Portrait Marit Westerhuis, photography Jan Tengbergen, NP3, Groningen 2016. © Courtesy Marit Westerhuis

Marit Westerhuis

Marit Westerhuis’s previous work concerned her own body and the role of technology. For her degree project at the Frank Mohr Institute, on the subject of the quantified self, she subjected herself to a radical regime of examination with the aid of self-built measuring equipment.

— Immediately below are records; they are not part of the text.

/- What `Block.setXfer` leaves alone. -/

@[simp] theorem Block.setXfer_key (b : Block) (x : Xfer) : (b.setXfer x).key = b.key := rfl
@[simp] theorem Block.setXfer_grid (b : Block) (x : Xfer) : (b.setXfer x).grid = b.grid := rfl
@[simp] theorem Block.setXfer_bx (b : Block) (x : Xfer) : (b.setXfer x).bx = b.bx := rfl
@[simp] theorem Block.setXfer_by_ (b : Block) (x : Xfer) : (b.setXfer x).by_ = b.by_ := rfl
@[simp] theorem Block.setXfer_bz (b : Block) (x : Xfer) : (b.setXfer x).bz = b.bz := rfl
@[simp] theorem Block.setXfer_rank (b : Block) (x : Xfer) : (b.setXfer x).rank = b.rank := rfl
@[simp] theorem Block.setXfer_lin (b : Block) (x : Xfer) : (b.setXfer x).lin = b.lin := rfl
@[simp] theorem Block.setXfer_quartet (b : Block) (x : Xfer) : (b.setXfer x).quartet = b.quartet := rfl
@[simp] theorem Block.setXfer_member (b : Block) (x : Xfer) : (b.setXfer x).member = b.member := rfl
@[simp] theorem Block.setXfer_spawned (b : Block) (x : Xfer) : (b.setXfer x).spawned = b.spawned := rfl
@[simp] theorem Block.setXfer_parent (b : Block) (x : Xfer) : (b.setXfer x).parent = b.parent := rfl
@[simp] theorem Block.setXfer_det (b : Block) (x : Xfer) : (b.setXfer x).det = b.det := rfl
@[simp] theorem Block.setXfer_brken (b : Block) (x : Xfer) : (b.setXfer x).brken = b.brken := rfl
@[simp] theorem Block.setXfer_res (b : Block) (x : Xfer) : (b.setXfer x).res = b.res := rfl
@[simp] theorem Block.setXfer_die (b : Block) (x : Xfer) : (b.setXfer x).die = b.die := rfl
@[simp] theorem Block.setXfer_quad (b : Block) (x : Xfer) : (b.setXfer x).quad = b.quad := rfl
@[simp] theorem Block.setXfer_core (b : Block) (x : Xfer) : (b.setXfer x).core = b.core := rfl
@[simp] theorem Block.setXfer_spadOff (b : Block) (x : Xfer) : (b.setXfer x).spadOff = b.spadOff := rfl
@[simp] theorem Block.setXfer_valid (b : Block) (x : Xfer) : (b.setXfer x).valid = b.valid := rfl
@[simp] theorem Block.setXfer_layout (b : Block) (x : Xfer) : (b.setXfer x).layout = b.layout := rfl
@[simp] theorem Block.setXfer_stop (b : Block) (x : Xfer) : (b.setXfer x).stop = b.stop := rfl
@[simp] theorem Block.setXfer_ended (b : Block) (x : Xfer) : (b.setXfer x).ended = b.ended := rfl
@[simp] theorem Block.setXfer_begun (b : Block) (x : Xfer) : (b.setXfer x).begun = b.begun := rfl
@[simp] theorem Block.setXfer_warps (b : Block) (x : Xfer) : (b.setXfer x).warps = b.warps := rfl
@[simp] theorem Block.setXfer_bars (b : Block) (x : Xfer) : (b.setXfer x).bars = b.bars := rfl
@[simp] theorem Block.setXfer_tiles (b : Block) (x : Xfer) : (b.setXfer x).tiles = b.tiles := rfl
@[simp] theorem Block.setXfer_gang (b : Block) (x : Xfer) : (b.setXfer x).gang = b.gang := rfl
@[simp] theorem Block.setXfer_rsv (b : Block) (x : Xfer) : (b.setXfer x).rsv = b.rsv := rfl
@[simp] theorem Block.setXfer_mxSaved (b : Block) (x : Xfer) : (b.setXfer x).mxSaved = b.mxSaved := rfl
@[simp] theorem Block.setXfer_ib (b : Block) (x : Xfer) : (b.setXfer x).ib = b.ib := rfl
@[simp] theorem Block.setXfer_spad (b : Block) (x : Xfer) : (b.setXfer x).spad = b.spad := rfl
@[simp] theorem Block.setXfer_spadPoison (b : Block) (x : Xfer) : (b.setXfer x).spadPoison = b.spadPoison := rfl
@[simp] theorem Block.setXfer_queues (b : Block) (x : Xfer) : (b.setXfer x).queues = b.queues := rfl
@[simp] theorem Block.setXfer_chain (b : Block) (x : Xfer) : (b.setXfer x).chain = b.chain := rfl
@[simp] theorem Block.setXfer_results (b : Block) (x : Xfer) : (b.setXfer x).results = b.results := rfl
@[simp] theorem Block.setXfer_coll (b : Block) (x : Xfer) : (b.setXfer x).coll = b.coll := rfl
@[simp] theorem Block.setXfer_dead (b : Block) (x : Xfer) : (b.setXfer x).dead = b.dead := rfl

During a two-year residency at the Rijksakademie van Beeldende Kunsten in Amsterdam, she expanded the themes of her work. Technology and the speed of technological progress continue to fascinate her. Increasingly, Westerhuis also focuses on prehistoric technology, which she interweaves with subjects such as occultism, alchemy and the supernatural, which appear to be at odds with the modern ideology of progress and belief in technology. She also takes inspiration from Bronze Age and Stone Age rituals and sacrifices and views of nature from Germanic myth. Thus, she has been investigating the qualities of various types of fluid, from water to blood.

In her recent work, Westerhuis envisions a world in which humans are no longer the dominant life forms (or have exterminated themselves) and new ones have evolved to take their place.